AIM OF THE TASK:
Nothing but the lines from the one containing "and zeros. -/" through the one containing "theorem test_frcp_of_two : fpRcp", both included, should be given again, each exactly as written below.

[Saved entries]
----------

/-- One word for each family, laid out by R104 to R107 with the opcodes of R113 to R116. -/
theorem test_words_by_family : ∀ e ∈ ([
    (64, word (first 1 4 2 3 1 0x08 0), .sshr (fd 1 4 2 3 1)),
    (96, word (first 2 4 2 0 0 0x10 0 ++ [(64, 0xFFFFFFF8)]), .sld (fd 2 4 2 0 0 false false 0xFFFFFFF8)),
    (64, word (first 1 6 2 3 1 0x19 0), .swriteTilelo (fd 1 6 2 3 1)),
    (96, word (first 2 4 2 3 0 0x04 1 ++ [(64, 9)]), .vmad (fd 2 4 2 3 0 false false 9)),
    (64, word (first 1 4 2 3 0 0x53 1), .fdiv (fd 1 4 2 3 0)),
    (64, word (first 1 4 2 0 12 0x60 1), .dxenc (fd 1 4 2 0 12)),
    (96, word (first 2 4 2 0 2 0x05 2 ++ [(19, 1), (16, 3), (64, 5)]), .atom { fd 2 4 2 0 2 true false 5 with setK := 3 }),
    (64, word (first 1 4 2 0 8 0x03 2), .stsT (fd 1 4 2 0 8)),
    (64, word (first 1 20 2 3 0 0x40 2 ++ [(19, 1)]), .rtbox (fd 1 20 2 3 0 true)),
    (96, word (first 2 4 2 0 0 0x52 2), .rsvupd (fd 2 4 2 0 0)),
    (64, word (first 1 4 0 0 1 0x55 2), .rngU (fd 1 4 0 0 1)),
    (64, word (first 1 0x7F 0x7F 0x7F 0x3F 0x00 3), .bra (fd 1 0x7F 0x7F 0x7F 0x3F)),
    (128, word (first 3 4 2 3 1 0x80 3 ++ [(64, 2 ^ 63 + 1)]), .copy (fd 3 4 2 3 1 false false (2 ^ 63 + 1))),
    (64, word (first 1 4 2 0 0 0x88 3 ++ [(19, 1)]), .carve (fd 1 4 2 0 0 true)),
    (64, word (first 0 4 2 3 0 0x00 0), .unassignedEncoding (BitVec.ofNat 64 (word (first 0 4 2 3 0 0x00 0)))),
    (64, word (first 1 4 2 3 0 0x17 1), .unassignedEncoding (BitVec.ofNat 64 (word (first 1 4 2 3 0 0x17 1))))
    ] : List (Nat × Nat × Instr)), decodeTableWord e.1 e.2.1 = some e.2.2 := by decide

theorem test_short_bytes_refused : decode (List.replicate 7 0x01) = .error .truncatedFirstWord ∧
    decode (0x02 :: List.replicate 9 0) = .error .truncatedExtension := by decide

/-- Each check of R120 on the words refuses a term. -/
theorem test_ill_formed_refused : ∀ e ∈ ([
    (.band, 0x03, .copy (fd 3 4 2 3 0)), (.ctl, 0x03, .vadd (fd 1 4 2 3 0)), (.band, 0x04, .swriteSeed (fd 1 0 2 3 0)),
    (.band, 0x05, .sadd (fd 2 4 2 3 0)), (.band, 0x06, .fadd (fd 1 4 2 3 7)), (.band, 0x07, .vadd (fd 1 4 2 3 0x10)),
    (.band, 0x07, .nop { fd 1 0 0 0 0 with setK := 2 }), (.band, 0x08, .vadd (fd 1 127 2 3 0)), (.band, 0x08, .sadd (fd 1 64 2 3 0)),
    (.band, 0x08, .vadd (fd 1 4 2 126 0 |> fun f => { f with luB := true })), (.band, 0x09, .rtbox (fd 1 20 2 3 0)),
    (.band, 0x0A, .sread (fd 1 3 0x7F 0 0 true))] : List (AgentKind × Nat × Instr)),
    checkWords e.1 false 126 e.2.2 = some e.2.1 := by decide

/-- Terms that no word stands for: LEN 0b00, an extension beyond LEN, a form of another constructor. -/
theorem test_unencodable_refused : ∀ i ∈ [Instr.sadd (fd 0 4 2 3 0), .vadd (fd 1 4 2 3 0 false false 1), .bjoinAll (fd 1 0 0 0 0),
    .swriteHbeat (fd 1 3 2 0 0)], i.wf = false := by decide

/-! Values that the spec works out. -/

/-- 04 R100: the image of 8 registers of which four are live is 368 bytes long, and its tags begin 0x39, 0x03. -/
theorem test_register_image : let a : Agent := { n := 8, g := 4, v := [(0, .uni 5), (1, .aff 0x100 4), (2, .gen []), (4, .gen [])] }
    (imageBytes a).length = 368 ∧ ((imageBytes a).drop 64).take 2 = [0x39, 0x03] := by decide

/-- 06 R138: under SR with SEED 0, 1 + 2^−8 rounds to 0x3F81 in BF16, and 1 + 2^−23 to 0x3F80; RNE gives 0x3F80. -/
theorem test_stochastic_rounding : mix 0 0x8000 = 0x972C229A ∧ mix 0 1 = 0x67D0952C ∧
    (fpCvt 2 0 5 0 0x3F808000).1.toNat % 2 ^ 16 = 0x3F81 ∧ (fpCvt 2 0 5 0 0x3F800001).1.toNat % 2 ^ 16 = 0x3F80 ∧
    (fpCvt 2 0 0 0 0x3F808000).1.toNat % 2 ^ 16 = 0x3F80 := by decide

/-- 06 R147: the block of 1.0, 0.25, −0.375, 0.1 and zeros. -/
theorem test_dx4_block : (dxEncode 2 rneMode 0 false 2
    (([0x3F800000, 0x3E800000, 0xBEC00000, 0x3DCCCCCD] ++ List.replicate 28 0).map Fmt.f32.decode)).1 = 0x172A7F7D := by decide

/-- 06 R140: FRCP of 2.0 is 0.5. -/
theorem test_frcp_of_two : fpRcp Fmt.f32 0x40000000 = (0x3F000000, 0) := by decide

/-- 21 R398: −2.5 rounds to −2.0 under RNE. -/
theorem test_frnd : (fpRnd Fmt.f32 0 0 0xC0200000).1 = 0xC0000000 := by decide

/-- 23 R440: a segmented sum of 1 to 8 whose segments begin at lanes 3 and 6. -/
def scanned (b : Nat) : List Nat :=
  let x : VIn := { f := fd 1 4 2 b 0, lanes := 0xFF, act := 0xFF, live := 0xFF, seed := 0
                   r := { v := fun _ => .aff 1 1, s := fun _ => 0, p := fun _ => 0x48 } }
  (List.range 8).map (fun l => ((scanOut x).v.head?.map (fun e => (e.2.lane l).toNat)).getD 0)

theorem test_segmented_scan : scanned 0x0E = [1, 3, 6, 4, 9, 15, 7, 15] ∧ scanned 0x0F = [0, 1, 3, 0, 4, 9, 0, 7] := by decide

/-- 11 R275: the record of pixel (300, 20) of a surface 1,024 wide. -/
theorem test_surface_offset : Surface.offset { base := 0, width := 1024, height := 1024, halo := 0, map := 0, haloBase := 0 } 300 20 = 0xA4980 := by
  decide

/-- 12 R285: in a ring of 4 KiB, a packet of 8 units at 4,080 stops with cause 2, and one of 600 with cause 3. -/
theorem test_ring_causes : headerFault { ringOf [] with head := 510 } (packet 2 1 [0, 0, 0, 0, 0, 0, 0]) = some 2 ∧
    headerFault { ringOf [] with head := 500 } [BitVec.ofNat 64 (2 ^ 16 * 600)] = some 3 ∧
    headerFault { ringOf [] with head := 500 } [BitVec.ofNat 64 (1 + 2 ^ 16 * 10)] = none := by decide

/-- 14 R322: a monitor with loads of 420 ns and 530 ns. -/
theorem test_monitor : let m := (Monitor.sample {} 420).sample 530
    m.field 0 = 420 ∧ m.field 1 = 530 ∧ m.field 2 = 2 ∧ m.field 6 = 0x10001 ∧ m.field 5 = 0 := by decide

/-! Single steps. -/

/-- One instruction placed by its word, and the state after the step. -/
def ran (nbits w : Nat) : State := stateOf (step (State.reset.withFetchWord nbits w)) State.reset

/-- 22 R413: SLI with MOD[0] sign-extends −2, and the packet goes on after 12 bytes. -/
theorem test_sli_step : let s := ran 96 0xFFFFFFFE0381000015C00002
    (s.agent 0).rawS 5 = 0xFFFFFFFFFFFFFFFE ∧ ((s.agent 0).thread 31).pc = 0x1000C := by decide

/-- 23 R431: VADD of LANE and LANE gives 2 · lane, an affine register. -/
theorem test_vadd_step : ((ran 64 (word (first 1 4 127 127 0 0 1))).agent 0).rawV 4 = .aff 0 2 := by decide

/-- 05 R120: LEN 0b00 raises ILLEGAL with sub-code 1 in every thread, at the handler. -/
theorem test_illegal_step : let a := (ran 64 0).agent 0
    a.tcode = 1 ∧ a.taddr = 1 ∧ a.tpc = 0x10000 ∧ a.hmask = 0xFFFFFFFF ∧ (a.thread 0).pc = 0x10100 := by decide

/-! Witnesses of the statements on the whole machine. -/

theorem witness_decoding : (Instr.copy (fd 3 4 2 3 1 false false (2 ^ 63 + 1))).encodable = true ∧
    (Instr.unassignedEncoding 0x10).encodable = false ∧ (Instr.bra (fd 1 0x7F 0x7F 0x7F 0x3F)).encodable = true := by decide

def placed : State := State.reset.withFetchWord 64 (word (first 1 5 5 6 0 0 0))
def placedTurn : State := { placed with agenda := [], cur := 0, curPc := none }
theorem witness_step : placed.dueStep = none ∧ placed.agenda = [.issue 0] ∧ placedTurn.myTurn 0 = true ∧
    placedTurn.packetPc 0 = some 0x10000 := by decide

theorem witness_fetch : (match placedTurn.fetchAt 0 0x10000 with
    | .bytes bs => bs.length == 16 && leNat bs == word (first 1 5 5 6 0 0 0)
    | _ => false) = true := by decide

theorem witness_step_word : decodeTableWord 64 (word (first 1 5 5 6 0 0 0)) = some (.sadd (fd 1 5 5 6 0)) := by decide

theorem witness_device_turn : ({ State.reset with agenda := [.event .powerOn] } : State).dueStep = none ∧ isDevice .powerOn = true := by decide

theorem witness_memory_form : Memory.wf placed.mem = true := by decide

end Sys2Proof.Tests
end

section
/-!
The statement on ray, record and random results fails at RNG's counter. A register of tag G has 32 words (04 R85), but the list that
stands for them in the state may be shorter: a lane past its end reads zero, and `VReg.bump` maps over the words that are there, so
that RNG leaves zero in such a lane, where 11 R261 writes the counter + 1. Every step writes 32 words to a G register; the statement
speaks of all states and does not ask for them.
-/

namespace Sys2Proof.Machine

/-- A lane that a G counter holds no word for is still zero once the counter is one further. -/
theorem VReg.bump_lane_of_short (ls : List W32) (l : Nat) (h : ls.length ≤ l) : (VReg.gen ls).bump.lane l = 0 := by
  simp [VReg.bump, VReg.lane, List.getD_eq_getElem?_getD, h]

/-- The fields of `RNG V4, V2`: the counter stands in V2 and its key in V3 (11 R261). -/
def rngFields : Fields := { fieldsOf 0 0 with len := 1, pred := 7, d := 4, a := 2 }

/-- The rule that the statement has for `RNG V4, V2`. -/
def rngRule : GroupRule := (groupRules rngFields)[5]'(by decide)

/-- A band of 32 READY threads whose V2 has the tag G and no words. -/
def shortCounter : State :=
  let s := State.reset.placeCode 0 []
  { s with agents := s.agents.put s.cur { s.agent s.cur with v := (s.agent s.cur).v.put 2 (.gen []) } }

/-- The packet that issues RNG in `shortCounter`, and what RNG sees. -/
def shortCounterPkt : Pkt := shortCounter.pktOf rngRule.i rngFields
def shortCounterIn : VIn := shortCounter.vin shortCounterPkt

theorem shortCounter_performs_rng :
    shortCounter.performs rngRule.i rngFields rngRule.reads ((rngRule.words shortCounterIn).map (fun r => .v r.1))
      (rngRule.dests shortCounterIn) = true := by decide

theorem shortCounterPkt_act : shortCounterPkt.act.getLsbD 0 = true := by decide

/-- The model's RNG writes to the counter the register of no words, one further. -/
theorem rng_writes_shortCounter :
    ((stateOf (exec rngRule.i shortCounter) shortCounter).agent shortCounter.cur).rawV 2 =
      (VReg.gen []).merge (VReg.gen []).bump shortCounterPkt.act shortCounterPkt.covers := by decide

/-- The rule of the statement asks for 1 in lane 0 of the counter. -/
theorem rngRule_counter : (2, fun l => (shortCounterIn.r.v 2).lane l + 1) ∈ rngRule.words shortCounterIn ∧
    (shortCounterIn.r.v 2).lane 0 + 1 = 1 :=
  ⟨List.mem_cons_of_mem _ (List.mem_singleton_self _), by decide⟩
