-- ==== Sys2Proof/Decode.lean ====
section
/-!
DEFINITION. Command decode, total on every command byte (spec/30_encoding.md R76), the encoder, the assembler of the listing
syntax (R77), and the opcode table's numbering of a command's bits (log 14).
-/

namespace Sys2Proof

/-- Why a command byte is illegal, one name per clause of spec/30_encoding.md R74. -/
inductive Illegal where
  /-- (a) `RSV ≠ 0`. -/
  | reservedBits
  /-- (b) `OP` is 0x7 to 0xF. -/
  | opcode
  /-- (c) `L = 1` and `OP ≠ 3`. -/
  | misplacedFlag
deriving DecidableEq, Repr

/-- `OP = cmd[3:0]` (spec/30_encoding.md R71). -/
def Command.op (c : Command) : BitVec 4 := c.cmd.extractLsb' 0 4

/-- `L = cmd[4]` (spec/30_encoding.md R71). -/
def Command.flagL (c : Command) : Bool := c.cmd.getLsbD 4

/-- `RSV = cmd[7:5]` (spec/30_encoding.md R71). -/
def Command.rsv (c : Command) : BitVec 3 := c.cmd.extractLsb' 5 3

/-- `LEN = ARG[15:0]`, the payload length of BBEGIN (spec/30_encoding.md R72). -/
def Command.len (c : Command) : BitVec 16 := c.arg.extractLsb' 0 16

/-- `DecodeCmd` of spec/30_encoding.md R76, its tests in the order of the rule. -/
def decodeCmd (c : Command) : Except Illegal Instr :=
  if c.rsv ≠ 0 then .error .reservedBits
  else if c.flagL = true ∧ c.op ≠ 3 then .error .misplacedFlag
  else if c.op = 0 then .ok .nop
  else if c.op = 1 then .ok .xrst
  else if c.op = 2 then .ok (.bbegin c.len)
  else if c.op = 3 then .ok (.cwpush c.flagL c.arg)
  else if c.op = 4 then .ok .bcommit
  else if c.op = 5 then .ok .babort
  else if c.op = 6 then .ok (.cwdec c.arg)
  else .error .opcode

/-- The raw command of a command: its byte from the opcode map (spec/30_encoding.md R73), an ignored argument written as 0
(R77). -/
def encode : Instr → Command
  | .nop => ⟨0x00, 0⟩
  | .xrst => ⟨0x01, 0⟩
  | .bbegin len => ⟨0x02, len.setWidth 32⟩
  | .cwpush last w => ⟨if last then 0x13 else 0x03, w⟩
  | .bcommit => ⟨0x04, 0⟩
  | .babort => ⟨0x05, 0⟩
  | .cwdec w => ⟨0x06, w⟩

/-- The host action that one listing line stands for (spec/30_encoding.md R77). -/
def assemble : Listing → HostEvent
  | .nop => .command 0x00 0
  | .xrst => .command 0x01 0
  | .bbegin len => .command 0x02 (BitVec.ofNat 32 len)
  | .cwpush w => .command 0x03 (BitVec.ofNat 32 w)
  | .cwpushL w => .command 0x13 (BitVec.ofNat 32 w)
  | .bcommit => .command 0x04 0
  | .babort => .command 0x05 0
  | .cwdec w => .command 0x06 (BitVec.ofNat 32 w)
  | .rd a => .read (BitVec.ofNat 8 a)

/-- The raw command whose bits are numbered as spec/opcode_table.json numbers them: `cmd[7:0]` first, then `arg[31:0]`; bits
from `nbits` up are 0 (log 14). -/
def Command.ofTable (nbits w : Nat) : Command :=
  ⟨BitVec.ofNat 8 (w % 2 ^ nbits), BitVec.ofNat 32 ((w % 2 ^ nbits) >>> 8)⟩

/-- The command the decoder reads from table-numbered bits; none where the byte is illegal. -/
def decodeTableWord (nbits w : Nat) : Option Instr :=
  match decodeCmd (Command.ofTable nbits w) with
  | .ok i => some i
  | .error _ => none

end Sys2Proof
end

----------

OUTPUT FOR THIS EXERCISE:
/-- 06 R147: the block of 1.0, 0.25, −0.375, 0.1 and zeros. -/
theorem test_dx4_block : (dxEncode 2 rneMode 0 false 2
    (([0x3F800000, 0x3E800000, 0xBEC00000, 0x3DCCCCCD] ++ List.replicate 28 0).map Fmt.f32.decode)).1 = 0x172A7F7D := by decide

/-- 06 R140: FRCP of 2.0 is 0.5. -/
theorem test_frcp_of_two : fpRcp Fmt.f32 0x40000000 = (0x3F000000, 0) := by decide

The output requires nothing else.